Everything from the first line of the records below through the line containing "(s.updTile k f).powerReq = s.powerReq := rfl" is to be retyped exactly; leave out the rest.

——

section
variable (s : State) (k : Nat) (f : Tile → Tile)
@[simp] theorem State.updTile_agenda : (s.updTile k f).agenda = s.agenda := rfl
@[simp] theorem State.updTile_cur : (s.updTile k f).cur = s.cur := rfl
@[simp] theorem State.updTile_freeCtr : (s.updTile k f).freeCtr = s.freeCtr := rfl
@[simp] theorem State.updTile_late : (s.updTile k f).late = s.late := rfl
@[simp] theorem State.updTile_cycle : (s.updTile k f).cycle = s.cycle := rfl
@[simp] theorem State.updTile_edges : (s.updTile k f).edges = s.edges := rfl
@[simp] theorem State.updTile_edgeAcc : (s.updTile k f).edgeAcc = s.edgeAcc := rfl
@[simp] theorem State.updTile_edge : (s.updTile k f).edge = s.edge := rfl
@[simp] theorem State.updTile_power : (s.updTile k f).power = s.power := rfl
@[simp] theorem State.updTile_powerReq : (s.updTile k f).powerReq = s.powerReq := rfl
@[simp] theorem State.updTile_pkg : (s.updTile k f).pkg = s.pkg := rfl
@[simp] theorem State.updTile_incarnation : (s.updTile k f).incarnation = s.incarnation := rfl
@[simp] theorem State.updTile_mem : (s.updTile k f).mem = s.mem := rfl
@[simp] theorem State.updTile_olds : (s.updTile k f).olds = s.olds := rfl
@[simp] theorem State.updTile_lineKey : (s.updTile k f).lineKey = s.lineKey := rfl
@[simp] theorem State.updTile_lineRes : (s.updTile k f).lineRes = s.lineRes := rfl
@[simp] theorem State.updTile_poison : (s.updTile k f).poison = s.poison := rfl
@[simp] theorem State.updTile_pins : (s.updTile k f).pins = s.pins := rfl
@[simp] theorem State.updTile_tlb : (s.updTile k f).tlb = s.tlb := rfl
@[simp] theorem State.updTile_strands : (s.updTile k f).strands = s.strands := rfl
@[simp] theorem State.updTile_chans : (s.updTile k f).chans = s.chans := rfl
@[simp] theorem State.updTile_copies : (s.updTile k f).copies = s.copies := rfl
@[simp] theorem State.updTile_nextId : (s.updTile k f).nextId = s.nextId := rfl
@[simp] theorem State.updTile_rows : (s.updTile k f).rows = s.rows := rfl
@[simp] theorem State.updTile_cols : (s.updTile k f).cols = s.cols := rfl
@[simp] theorem State.updTile_cbars : (s.updTile k f).cbars = s.cbars := rfl
@[simp] theorem State.updTile_arrivals : (s.updTile k f).arrivals = s.arrivals := rfl
@[simp] theorem State.updTile_instCtr : (s.updTile k f).instCtr = s.instCtr := rfl
@[simp] theorem State.updTile_templates : (s.updTile k f).templates = s.templates := rfl
@[simp] theorem State.updTile_insts : (s.updTile k f).insts = s.insts := rfl
@[simp] theorem State.updTile_recs : (s.updTile k f).recs = s.recs := rfl
@[simp] theorem State.updTile_msgs : (s.updTile k f).msgs = s.msgs := rfl
@[simp] theorem State.updTile_disp : (s.updTile k f).disp = s.disp := rfl
@[simp] theorem State.updTile_pitches : (s.updTile k f).pitches = s.pitches := rfl
@[simp] theorem State.updTile_cores : (s.updTile k f).cores = s.cores := rfl
@[simp] theorem State.updTile_dbgTref : (s.updTile k f).dbgTref = s.dbgTref := rfl
@[simp] theorem State.updTile_bps : (s.updTile k f).bps = s.bps := rfl
@[simp] theorem State.updTile_swbuf : (s.updTile k f).swbuf = s.swbuf := rfl
@[simp] theorem State.updTile_cesTh : (s.updTile k f).cesTh = s.cesTh := rfl
@[simp] theorem State.updTile_outbox : (s.updTile k f).outbox = s.outbox := rfl
@[simp] theorem State.updTile_heldPkts : (s.updTile k f).heldPkts = s.heldPkts := rfl
@[simp] theorem State.updTile_peers : (s.updTile k f).peers = s.peers := rfl
@[simp] theorem State.updTile_joins : (s.updTile k f).joins = s.joins := rfl
@[simp] theorem State.updTile_podOut : (s.updTile k f).podOut = s.podOut := rfl
@[simp] theorem State.updTile_links : (s.updTile k f).links = s.links := rfl
@[simp] theorem State.updTile_lnksel : (s.updTile k f).lnksel = s.lnksel := rfl
@[simp] theorem State.updTile_lnkspth : (s.updTile k f).lnkspth = s.lnkspth := rfl
@[simp] theorem State.updTile_announced : (s.updTile k f).announced = s.announced := rfl
@[simp] theorem State.updTile_posts : (s.updTile k f).posts = s.posts := rfl
@[simp] theorem State.updTile_congs : (s.updTile k f).congs = s.congs := rfl
@[simp] theorem State.updTile_cqs : (s.updTile k f).cqs = s.cqs := rfl
@[simp] theorem State.updTile_truss : (s.updTile k f).truss = s.truss := rfl
@[simp] theorem State.updTile_groups : (s.updTile k f).groups = s.groups := rfl
@[simp] theorem State.updTile_colls : (s.updTile k f).colls = s.colls := rfl
@[simp] theorem State.updTile_chunks : (s.updTile k f).chunks = s.chunks := rfl
@[simp] theorem State.updTile_packets : (s.updTile k f).packets = s.packets := rfl
@[simp] theorem State.updTile_trussBad : (s.updTile k f).trussBad = s.trussBad := rfl
@[simp] theorem State.updTile_trussDead : (s.updTile k f).trussDead = s.trussDead := rfl
@[simp] theorem State.updTile_queues : (s.updTile k f).queues = s.queues := rfl
@[simp] theorem State.updTile_ingress : (s.updTile k f).ingress = s.ingress := rfl
@[simp] theorem State.updTile_handlers : (s.updTile k f).handlers = s.handlers := rfl
@[simp] theorem State.updTile_badTiles : (s.updTile k f).badTiles = s.badTiles := rfl
@[simp] theorem State.updTile_badGrans : (s.updTile k f).badGrans = s.badGrans := rfl
@[simp] theorem State.updTile_badChans : (s.updTile k f).badChans = s.badChans := rfl
@[simp] theorem State.updTile_copyNo : (s.updTile k f).copyNo = s.copyNo := rfl
@[simp] theorem State.updTile_journal : (s.updTile k f).journal = s.journal := rfl
@[simp] theorem State.updTile_jcount : (s.updTile k f).jcount = s.jcount := rfl
@[simp] theorem State.updTile_recovery : (s.updTile k f).recovery = s.recovery := rfl
@[simp] theorem State.updTile_modChain : (s.updTile k f).modChain = s.modChain := rfl
@[simp] theorem State.updTile_cap : (s.updTile k f).cap = s.cap := rfl
@[simp] theorem State.updTile_capSince : (s.updTile k f).capSince = s.capSince := rfl
end

section
variable (s : State) (k : Nat) (f : Pitch → Pitch)
@[simp] theorem State.updPitch_agenda : (s.updPitch k f).agenda = s.agenda := rfl
@[simp] theorem State.updPitch_cur : (s.updPitch k f).cur = s.cur := rfl
@[simp] theorem State.updPitch_freeCtr : (s.updPitch k f).freeCtr = s.freeCtr := rfl
@[simp] theorem State.updPitch_late : (s.updPitch k f).late = s.late := rfl
@[simp] theorem State.updPitch_cycle : (s.updPitch k f).cycle = s.cycle := rfl
@[simp] theorem State.updPitch_edges : (s.updPitch k f).edges = s.edges := rfl
@[simp] theorem State.updPitch_edgeAcc : (s.updPitch k f).edgeAcc = s.edgeAcc := rfl
@[simp] theorem State.updPitch_edge : (s.updPitch k f).edge = s.edge := rfl
@[simp] theorem State.updPitch_power : (s.updPitch k f).power = s.power := rfl
@[simp] theorem State.updPitch_powerReq : (s.updPitch k f).powerReq = s.powerReq := rfl
@[simp] theorem State.updPitch_pkg : (s.updPitch k f).pkg = s.pkg := rfl
@[simp] theorem State.updPitch_incarnation : (s.updPitch k f).incarnation = s.incarnation := rfl
@[simp] theorem State.updPitch_mem : (s.updPitch k f).mem = s.mem := rfl
@[simp] theorem State.updPitch_olds : (s.updPitch k f).olds = s.olds := rfl
@[simp] theorem State.updPitch_lineKey : (s.updPitch k f).lineKey = s.lineKey := rfl
@[simp] theorem State.updPitch_lineRes : (s.updPitch k f).lineRes = s.lineRes := rfl
@[simp] theorem State.updPitch_poison : (s.updPitch k f).poison = s.poison := rfl
@[simp] theorem State.updPitch_pins : (s.updPitch k f).pins = s.pins := rfl
@[simp] theorem State.updPitch_tlb : (s.updPitch k f).tlb = s.tlb := rfl
@[simp] theorem State.updPitch_strands : (s.updPitch k f).strands = s.strands := rfl
@[simp] theorem State.updPitch_tiles : (s.updPitch k f).tiles = s.tiles := rfl
@[simp] theorem State.updPitch_chans : (s.updPitch k f).chans = s.chans := rfl
@[simp] theorem State.updPitch_copies : (s.updPitch k f).copies = s.copies := rfl
@[simp] theorem State.updPitch_nextId : (s.updPitch k f).nextId = s.nextId := rfl
@[simp] theorem State.updPitch_rows : (s.updPitch k f).rows = s.rows := rfl
@[simp] theorem State.updPitch_cols : (s.updPitch k f).cols = s.cols := rfl
@[simp] theorem State.updPitch_cbars : (s.updPitch k f).cbars = s.cbars := rfl
@[simp] theorem State.updPitch_arrivals : (s.updPitch k f).arrivals = s.arrivals := rfl
@[simp] theorem State.updPitch_instCtr : (s.updPitch k f).instCtr = s.instCtr := rfl
@[simp] theorem State.updPitch_templates : (s.updPitch k f).templates = s.templates := rfl
@[simp] theorem State.updPitch_insts : (s.updPitch k f).insts = s.insts := rfl
@[simp] theorem State.updPitch_recs : (s.updPitch k f).recs = s.recs := rfl
@[simp] theorem State.updPitch_msgs : (s.updPitch k f).msgs = s.msgs := rfl
@[simp] theorem State.updPitch_disp : (s.updPitch k f).disp = s.disp := rfl
@[simp] theorem State.updPitch_cores : (s.updPitch k f).cores = s.cores := rfl
@[simp] theorem State.updPitch_dbgTref : (s.updPitch k f).dbgTref = s.dbgTref := rfl
@[simp] theorem State.updPitch_bps : (s.updPitch k f).bps = s.bps := rfl
@[simp] theorem State.updPitch_swbuf : (s.updPitch k f).swbuf = s.swbuf := rfl
@[simp] theorem State.updPitch_cesTh : (s.updPitch k f).cesTh = s.cesTh := rfl
@[simp] theorem State.updPitch_outbox : (s.updPitch k f).outbox = s.outbox := rfl
@[simp] theorem State.updPitch_heldPkts : (s.updPitch k f).heldPkts = s.heldPkts := rfl
@[simp] theorem State.updPitch_peers : (s.updPitch k f).peers = s.peers := rfl
@[simp] theorem State.updPitch_joins : (s.updPitch k f).joins = s.joins := rfl
@[simp] theorem State.updPitch_podOut : (s.updPitch k f).podOut = s.podOut := rfl
@[simp] theorem State.updPitch_links : (s.updPitch k f).links = s.links := rfl
@[simp] theorem State.updPitch_lnksel : (s.updPitch k f).lnksel = s.lnksel := rfl
@[simp] theorem State.updPitch_lnkspth : (s.updPitch k f).lnkspth = s.lnkspth := rfl
@[simp] theorem State.updPitch_announced : (s.updPitch k f).announced = s.announced := rfl
@[simp] theorem State.updPitch_posts : (s.updPitch k f).posts = s.posts := rfl
@[simp] theorem State.updPitch_congs : (s.updPitch k f).congs = s.congs := rfl
@[simp] theorem State.updPitch_cqs : (s.updPitch k f).cqs = s.cqs := rfl
@[simp] theorem State.updPitch_truss : (s.updPitch k f).truss = s.truss := rfl
@[simp] theorem State.updPitch_groups : (s.updPitch k f).groups = s.groups := rfl
@[simp] theorem State.updPitch_colls : (s.updPitch k f).colls = s.colls := rfl
@[simp] theorem State.updPitch_chunks : (s.updPitch k f).chunks = s.chunks := rfl
@[simp] theorem State.updPitch_packets : (s.updPitch k f).packets = s.packets := rfl
@[simp] theorem State.updPitch_trussBad : (s.updPitch k f).trussBad = s.trussBad := rfl
@[simp] theorem State.updPitch_trussDead : (s.updPitch k f).trussDead = s.trussDead := rfl
@[simp] theorem State.updPitch_queues : (s.updPitch k f).queues = s.queues := rfl
@[simp] theorem State.updPitch_ingress : (s.updPitch k f).ingress = s.ingress := rfl
@[simp] theorem State.updPitch_handlers : (s.updPitch k f).handlers = s.handlers := rfl
@[simp] theorem State.updPitch_badTiles : (s.updPitch k f).badTiles = s.badTiles := rfl
@[simp] theorem State.updPitch_badGrans : (s.updPitch k f).badGrans = s.badGrans := rfl
@[simp] theorem State.updPitch_badChans : (s.updPitch k f).badChans = s.badChans := rfl
@[simp] theorem State.updPitch_copyNo : (s.updPitch k f).copyNo = s.copyNo := rfl
@[simp] theorem State.updPitch_journal : (s.updPitch k f).journal = s.journal := rfl
@[simp] theorem State.updPitch_jcount : (s.updPitch k f).jcount = s.jcount := rfl
@[simp] theorem State.updPitch_recovery : (s.updPitch k f).recovery = s.recovery := rfl
@[simp] theorem State.updPitch_modChain : (s.updPitch k f).modChain = s.modChain := rfl
@[simp] theorem State.updPitch_cap : (s.updPitch k f).cap = s.cap := rfl
@[simp] theorem State.updPitch_capSince : (s.updPitch k f).capSince = s.capSince := rfl
end
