theorem witness_decrements : let s := tasks .building false
    let r := s.recOf 7
    s.me.buffer = false ∧ s.msgs[0]? = some (dmsg false 3) ∧ trefPkg (dmsg false 3).tref = s.pkg.toNat ∧ trefKey (dmsg false 3).tref = 7 ∧
    (s.dispOf (bitsOf (dmsg false 3).tref 52 2)).decAt ≠ some s.cycle ∧ r.st = .building ∧ r.inst.toNat = trefInst (dmsg false 3).tref ∧
    s.pstate r.ptag.toNat ≠ 2 ∧ r.ptag = (dmsg false 3).ptag ∧ r.inst.toNat ≠ trefInst (dmsg false 4).tref ∧
    (let d : State := { s with disp := [(0, { Dispatcher.empty with decAt := some s.cycle })] }; (d.dispOf 0).decAt = some d.cycle) ∧
    s.cycle.toNat < (dmsg false 3).sent.toNat + 2 ^ 20 ∧ (dmsg false 3).sent.toNat + 2 ^ 20 ≤ ({ s with cycle := 0x100000 } : State).cycle.toNat ∧
    (dmsg false 3).via = none ∧ s.pstate r.ptag.toNat = 1 ∧ s.msgs[2]? = some (dmsg true 3) ∧ s.instOn 0 3 = some (0, inst0 false) ∧ (∀ j ∈ (inst0 false).recs, 0 < (s.recOf j).count.toInt) ∧
    s.Clear ∧ s.me.Settled ∧ s.cur.e = false ∧ (unacked s).pstPending s.sid = true := by unfold State.Clear Strand.Settled; decide +kernel

theorem witness_tasks : let s := gs [(1, mkTref 0 7 3), (2, 1)] (tasks .building false)
    let r := gs [(1, mkTref 0 7 3)] (tasks .running true)
    let w := onTile false (withCore (fun c => { c with a := { c.a with wait := some (.seal 3) } }))
    s.me.Plain ∧ s.cur.sid < 4096 ∧ okOf (s.trefRec (s.g 1)) = some 7 ∧ (s.recOf 7).st = .building ∧ (r.recOf 7).st ≠ .building ∧ (r.recOf 7).st ≠ .waiting ∧
    (s.instHome 3 = some (inst0 false) ∧ s.isSealed 3 = false ∧ (s.g 2).toNat < ((Tbl.find s.templates 8).map Template.nslots).getD 0 ∧
      spaceOf ((inst0 false).slots + 8 * s.g 2) = 0 ∧
      okOf (s.globalParts (sidDie s.sid) 5 .store ((inst0 false).slots + 8 * s.g 2).toNat 8 2) = some [⟨0x100008, 8, .release, some 5⟩] ∧
      s.partsRefusal true [⟨0x100008, 8, .release, some 5⟩] = none) ∧
    ((s.recOf 7).kind = 2 ∧ (s.recOf 7).listSealed = false ∧ (s.recOf 7).reccount ≠ 0) ∧ s.seq.wait = none ∧ w.seq.wait = some (.seal 3) ∧
    (∀ m ∈ w.msgs, m.isSeal = true → trefInst m.tref ≠ 3) ∧ s.Clear ∧ s.isSealed 3 = false := by unfold Strand.Plain State.Clear; decide +kernel

theorem witness_tref_refused : (match (onA.trefRec (onA.g 1)) with | .error _ => true | .ok _ => false) = true ∧
    (tasks .running true).mayFree 3 = false ∧ ({ tasks .failed true with msgs := [] } : State).mayFree 3 = true := by decide +kernel

theorem witness_instances : let s := gs [(1, 8), (2, 0), (3, loc 0)] { (mapped onA) with templates := [(8, { ptag := 5, nslots := 0, protos := [(0, Rec.empty)] })] }
    let l := gs [(1, mkTref 0 7 3), (2, loc 0)] ((tasks .building false).wr 0x100000 4 1)
    let f := gs [(1, mkTref 0 7 3), (2, loc 0)] ((tasks .building false).wr 0x100000 4 2)
    s.me.Plain ∧ s.me.Settled ∧ l.seq.wait = none ∧ l.olds = [] ∧ l.me.Settled ∧ (∀ p ∈ [((0 : Nat), Rec.empty)], p.1 < 4) ∧ bitsOf (s.g 1) 16 48 = 0 ∧ s.templateFor 5 8 = some { ptag := 5, nslots := 0, protos := [(0, Rec.empty)] } ∧
    s.localRange s.sid (s.g 3) 8 = some (scratchKey 0 0) ∧ (s.instantiate 5 8 (s.g 2)).2.1 = 0 ∧
    (l.localRange l.sid (l.g 2) 32 = some (scratchKey 0 0) ∧ (l.g 2).toNat % 32 = 0 ∧ leAt (l.rdBytes (scratchKey 0 0) 32) 12 4 = 0 ∧ okOf (l.listRec (l.g 1)) = some 7 ∧
      okOf (l.globalParts 0 5 .load 0 4 2) = some [⟨0x100000, 4, .release, some 5⟩] ∧ l.valOf (keysOf [⟨0x100000, 4, .release, some 5⟩]) ≤ (l.recOf 7).reccount.toNat) ∧
    (f.recOf 7).reccount.toNat < f.valOf (keysOf [⟨0x100000, 4, .release, some 5⟩]) ∧
    okOf (f.globalParts 0 5 .store (0 + 32 + 32 * 1) 32 2) = some [⟨0x100040, 32, .release, some 5⟩] ∧ l.Clear ∧ f.Clear ∧
    l.partsRefusal false [⟨0x100000, 4, .release, some 5⟩] = none ∧ f.partsRefusal true [⟨0x100040, 32, .release, some 5⟩] = none := by
  unfold Strand.Plain Strand.Settled State.Clear; decide +kernel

——

■ Response to this exercise
section
variable (s : State) (k : Nat) (f : Tile → Tile)
@[simp] theorem State.updTile_agenda : (s.updTile k f).agenda = s.agenda := rfl
@[simp] theorem State.updTile_cur : (s.updTile k f).cur = s.cur := rfl
@[simp] theorem State.updTile_freeCtr : (s.updTile k f).freeCtr = s.freeCtr := rfl
@[simp] theorem State.updTile_late : (s.updTile k f).late = s.late := rfl
@[simp] theorem State.updTile_cycle : (s.updTile k f).cycle = s.cycle := rfl
@[simp] theorem State.updTile_edges : (s.updTile k f).edges = s.edges := rfl
@[simp] theorem State.updTile_edgeAcc : (s.updTile k f).edgeAcc = s.edgeAcc := rfl
@[simp] theorem State.updTile_edge : (s.updTile k f).edge = s.edge := rfl
@[simp] theorem State.updTile_power : (s.updTile k f).power = s.power := rfl
@[simp] theorem State.updTile_powerReq : (s.updTile k f).powerReq = s.powerReq := rfl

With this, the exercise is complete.